The latest model build can be found here.

Additional build notes

WARNING: The model currently remains largely un-calibrated.

Comparison to an Integrated Water Budget

While a standard in the hydrological community, models such as Raven are designed to neglect the role of groundwater influence on runoff generation. In most cases this can be a fair simplification, especially during the onsets of extreme rainfall events, which is likely the most prominent use case of such models. The problem is that in many areas (of southern Ontario), water tables are close to (or even above) ground surface. What this means is that recharge cannot occur in these areas yet standard hydrological models fail to account for this. In practice, areas where seepage is known to occur, such as wetlands (fens), modellers are forced to “effectively” treat wetlands as an impervious surface. Computationally, wetlands are thus no different than a parking lot.

By design, integrated models treat the water table explicitly and so no effective treatment of the exchange of water between the subsurface and ground surface is required. Modeller discretion is eliminated and a physical treatment of the hydrological system is maintained.

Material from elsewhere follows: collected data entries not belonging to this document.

-- ==== Sys2Proof/Machine/Run.lean ====
section
/-! DEFINITION. The life of a command (09, R281 to R300, R314, R315): fetching, faults, completion records, issue, commit, publication
and kills; and the reset of a core or gallery (16, R529 to R533; 01, R57, R58) that ends lives early. -/

namespace Sys2Proof.Machine

/-! ### Completion records and faults -/

/-- R463: a context handle. -/
def ctxHandle (h n : Nat) : Nat := h * 16384 + n

/-- The host port of a context's session. -/
def Hall.ctxPort (H : Hall) (x : Ctx) : Option Nat :=
  x.session.bind fun n => (H.sec.sessions.find? fun e => e.num == n).map (·.port)

/-- R467: a CONTEXT event for a context of a session. -/
def State.ctxEvent (s : State) (h : HallId) (x : Ctx) (st : Nat) : State :=
  match (s.hall h).ctxPort x with
  | none => s
  | some p =>
    let k := ctxHandle h.idx x.num
    s.event p ⟨4, k, leBytes 2 k ++ leBytes 1 st, false⟩

/-- R289: the bytes of a completion record. -/
def recordBytes (seq op nstat status kills flags run queue : Nat) : List Byte :=
  leBytes 2 seq ++ leBytes 1 op ++ leBytes 1 nstat ++ leBytes 2 status ++ leBytes 1 (min 255 kills) ++ leBytes 1 flags
    ++ leBytes 4 run ++ leBytes 4 queue

/-- R289, R467: a completion record written into its context's ring, then its event. -/
def State.complete (s : State) (h : HallId) (x : Ctx) (seq : Nat) (bs : List Byte) : State :=
  let s1 := s.onHall h fun H => H.writeAt (.gal x.desc.gallery) (x.desc.complAddr + 16 * (seq % max 1 x.desc.complCount)) bs
  match (s.hall h).ctxPort x with
  | none => s1
  | some p =>
    let k := ctxHandle h.idx x.num
    s1.event p ⟨2, k, leBytes 2 k ++ bs, false⟩

/-- R290: what a fault of the command at `pos` does to its context and its counts; `stops` is the route that R32 found missing. -/
def Hall.faultCtx (H : Hall) (x : Ctx) (pos code : Nat) (stops : Nat) : Hall :=
  let g := galOf x.core
  let H1 := H.onCtx x.num fun y =>
    { y with
      st := .faulted
      fetching := false
      lastFault := code
      faultPos := pos
      cmds := y.cmds.filter fun k => k.pos != pos && !(decide (pos < k.pos) && k.stage == .queued) }
  let H2 := H1.count (12 * x.core + 10) 1
  match code with
  | 0x0608 => (H2.count (1280 + 8 * g + 5) 1).addLog 0x0701 g (256 * x.part + stops) 0
  | 0x0508 => H2.onGal g fun G => { G with noPeer := inc16 G.noPeer }
  | 0x030B => { H2 with mem := { H2.mem with kvPosition := inc16 H2.mem.kvPosition } }
  | 0x0308 => H2.mismatch
  | _ => H2

/-- R289, R290: a command faults. -/
def State.faultCmd (s : State) (h : HallId) (x : Ctx) (pos op code kills queue stops : Nat) : State :=
  let s1 := s.onHall h fun H => H.faultCtx x pos code stops
  s1.complete h x (pos % 65536) (recordBytes (pos % 65536) op 0 code kills (b2n x.moved) 0 queue)

/-- R32: the stop to or from which a descriptor's transfer has no declared route. -/
def routeStop (H : Hall) (h : Nat) (x : Ctx) (d : List Byte) : Nat :=
  let g := galOf x.core
  let other := fun (l : List (Nat × Nat)) =>
    match H.missingRoute h x.part x.cls l with
    | some p => if p.1 = g then p.2 else p.1
    | none => 14
  match fld d 0 1 with
  | 0x10 => other ((CopyCmd.ofDesc d).pairs H h x)
  | 0x30 => other ((AttnCmd.ofDesc d).pairs H.settled h x)
  | 0x31 => other ((AppendCmd.ofDesc d).pairs H H.settled h x)
  | 0x32 => other ((PageCmd.ofDesc d).pairs H H.settled h x)
  | 0x34 => other ((BwdCmd.ofDesc d).pairs H.settled x)
  | 0x51 => (HaloCmd.ofDesc d).gal
  | _ => 14

/-! ### What follows a change of the queues -/

/-- R204, R343, R346, R323: pins stand as the queues have them, what nothing holds any more is released, and shrinking frame areas lose the blocks that
have emptied. -/
def Hall.release (H : Hall) : Hall :=
  (List.range 8).foldl (fun H g => Hall.shrinkArea 97 H g) ((H.onward H.now).releaseDeferred.dropPieces)

/-- R204, R310, R340, R118, R297: released frames go back, saves and fallbacks go on, held frames are promoted, and class-0 commands ask
for what they need. -/
def Hall.after (H : Hall) (h : Nat) : Hall := (((H.release.resumeSaves h).promote).startFallbacks).settle h

/-- The same at array cycle cyc, with the times of R318 booked and core c's waiting contexts admitted. -/
def State.afterAt (s : State) (h : HallId) (c cyc : Nat) : State :=
  (s.onHall h fun H => ((Hall.admitCtx 32 ((H.onward cyc).after h.idx) h.idx c cyc).settle h.idx).book h.idx cyc).pinCheck h

/-! ### Fetch -/

/-- R307: the live-range list of a cheap point breaks its rules. -/
def Hall.liveBad (H : Hall) (x : Ctx) (live : Nat) : Bool :=
  if x.desc.liveCount ≤ live then true
  else
    let bs := (H.gal x.desc.gallery).store.read (x.desc.liveTable + 64 * live) 64
    let n := fld bs 0 1
    decide (15 < n) || !zeros bs 1 3
      || (List.range (min 15 n)).any (fun i => bits (fld bs (4 + 4 * i) 4) 14 2 != 0 || bits (fld bs (4 + 4 * i) 4) 30 2 != 0)
      || (H.liveRanges x live).any fun r => !footprintOk x.desc.footprint r.1 r.2

/-- R282, R283, R307, R320: the lowest fault of a descriptor as it enters its queue at position pos. -/
def Hall.headerFault (H : Hall) (h : Nat) (x : Ctx) (pos : Nat) (d : List Byte) : Option Nat :=
  let op := fld d 0 1
  let fl := fld d 1 1
  let wait := bit fl 0
  let sig := bit fl 1
  let live := fld d 10 2
  lowest [((engineOf d).isNone, 0x0101),
    (bits fl 5 3 != 0 || !zeros d 12 4 || fld d 2 2 != pos % 65536 || (wait && live == 0xFFFF)
      || ((op == 1 || op == 2) && !zeros d 16 48), 0x0102),
    ((wait && !H.cellOk h x.part (galOf x.core) (fld d 4 2)) || (sig && !H.cellOk h x.part (galOf x.core) (fld d 8 2)), 0x0103),
    (wait && live != 0xFFFF && H.liveBad x live, 0x0104)]

/-- R288: a publication has not ended whose bytes the fetch of position pos reads: the descriptor, or its live-range list. -/
def Hall.fetchHeld (H : Hall) (h : Nat) (x : Ctx) (pos : Nat) : Bool :=
  let span := fun (a : Nat) => (Place.gal x.desc.gallery, a, a + 63)
  let own :=
    if x.desc.streamTier = 0 then [span (x.desc.streamAddr + 64 * pos)]
    else ((H.extentAddr h x.dom (64 * (x.desc.streamAddr + pos)) 64).map fun a => (Place.dram, a, a + 63)).toList
  let live := ((H.streamBytes h x pos).map fun d => span (x.desc.liveTable + 64 * fld d 10 2)).toList
  !(H.publishers (own ++ live)).isEmpty

/-- R536: the fault of reading a descriptor from a gallery-store stream. -/
def Hall.streamFault (H : Hall) (x : Ctx) (pos : Nat) : Option Nat :=
  if x.desc.streamTier = 0 then (H.gal x.desc.gallery).store.readFault (x.desc.streamAddr + 64 * pos) 64 else none

/-- R315: a Done command that a moved context runs again. -/
def Hall.rerunnable (H : Hall) (h : Nat) (x : Ctx) (d : List Byte) : Bool :=
  let op := fld d 0 1
  let outs := (rangesOf H h x d).2.filter Rng.some?
  !(([1, 2, 0x11, 0x12, 0x31, 0x32, 0x41] : List Nat).contains op)
    && !(op == 0x40 && !(RecCmd.ofDesc d).noOut)
    && !(op == 0x10 && (CopyCmd.ofDesc d).dst.kind == 5)
    && !outs.isEmpty && outs.all fun r => r.place == .op x.core

/-- R350: a waiting command is tested against its cell as it enters the queue. -/
def Hall.testWait (H : Hall) (ctx : Nat) (k : Cmd) : Hall :=
  if k.waitDone || decide (H.cell k.waitCell < k.waitN) then H
  else
    let H1 := if k.take then H.takeCell k.waitCell k.waitN else H
    H1.satisfy ctx k.pos

/-- R284, R285: the context's sequencer fetches its next command, checks its header and places it in a queue; a position that R315 skips
is passed over. -/
def State.fetch (s : State) (h : HallId) (ctx cyc : Nat) : State :=
  let H := s.hall h
  match H.ctx ctx with
  | none => s
  | some x =>
    if !(x.placed && x.st == .resident && x.fetching && decide (x.cmds.length < 8) && H.coreRuns x.core) || H.fetchHeld h.idx x x.fetch then s
    else
      let pos := x.fetch
      match if pos < x.desc.streamLen then H.streamBytes h.idx x pos else none with
      | none => (s.faultCmd h x pos 0 0x0106 0 0 0).afterAt h x.core cyc
      | some d =>
        let op := fld d 0 1
        let done := decide (pos < x.replayTo) && (decide (pos < x.horizon) || x.replayDone.contains pos)
        match H.streamFault x pos with
        | some c => (s.faultCmd h x pos op c 0 0 0).afterAt h x.core cyc
        | none =>
          if done && !H.rerunnable h.idx x d then
            s.onHall h fun H => H.onCtx ctx fun y =>
              { y with fetch := pos + 1, acct := { y.acct with replays := y.acct.replays + 1 } }
          else
            match H.headerFault h.idx x pos d with
            | some c => (s.faultCmd h x pos op c 0 0 0).afterAt h x.core cyc
            | none =>
              let k : Cmd :=
                { pos := pos, serial := H.serial, desc := d, waitDone := !(bit (fld d 1 1) 0) || done || x.waitsMet.contains pos,
                  stage := .queued, enq := cyc, issued := 0, commit := 0, killReq := none, killAt := 0, lockWaited := false,
                  kills := ((x.killsHad.find? fun e => e.1 == pos).map (·.2)).getD 0,
                  slotWaited := false, haloHeld := false, readyAt := none, suppress := done, poisoned := none,
                  built := Built.empty }
              let s1 := s.onHall h fun H =>
                ({ H with serial := H.serial + 1 }.onCtx ctx fun y =>
                  { y with
                    fetch := pos + 1
                    fetching := op != 1
                    cmds := y.cmds ++ [k]
                    acct := { y.acct with replays := y.acct.replays + b2n done } }).testWait ctx k
              s1.afterAt h x.core cyc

Below is an illustration of a Raven output with that of the ORMGP integrated water budget model. Notice how features such as streams become an emergent property of the landscape gaining groundwater discharge as baseflow, not a feature built into the model.

Comparison of groundwater recharge simulated using Raven vs. an integrated groundwater/surface water model (mm/yr). Notice how in the integrated case much of the low lying areas exhibit negative “net recharge”, meaning that these are area where water tables are high and seepage to the surface is being simulated.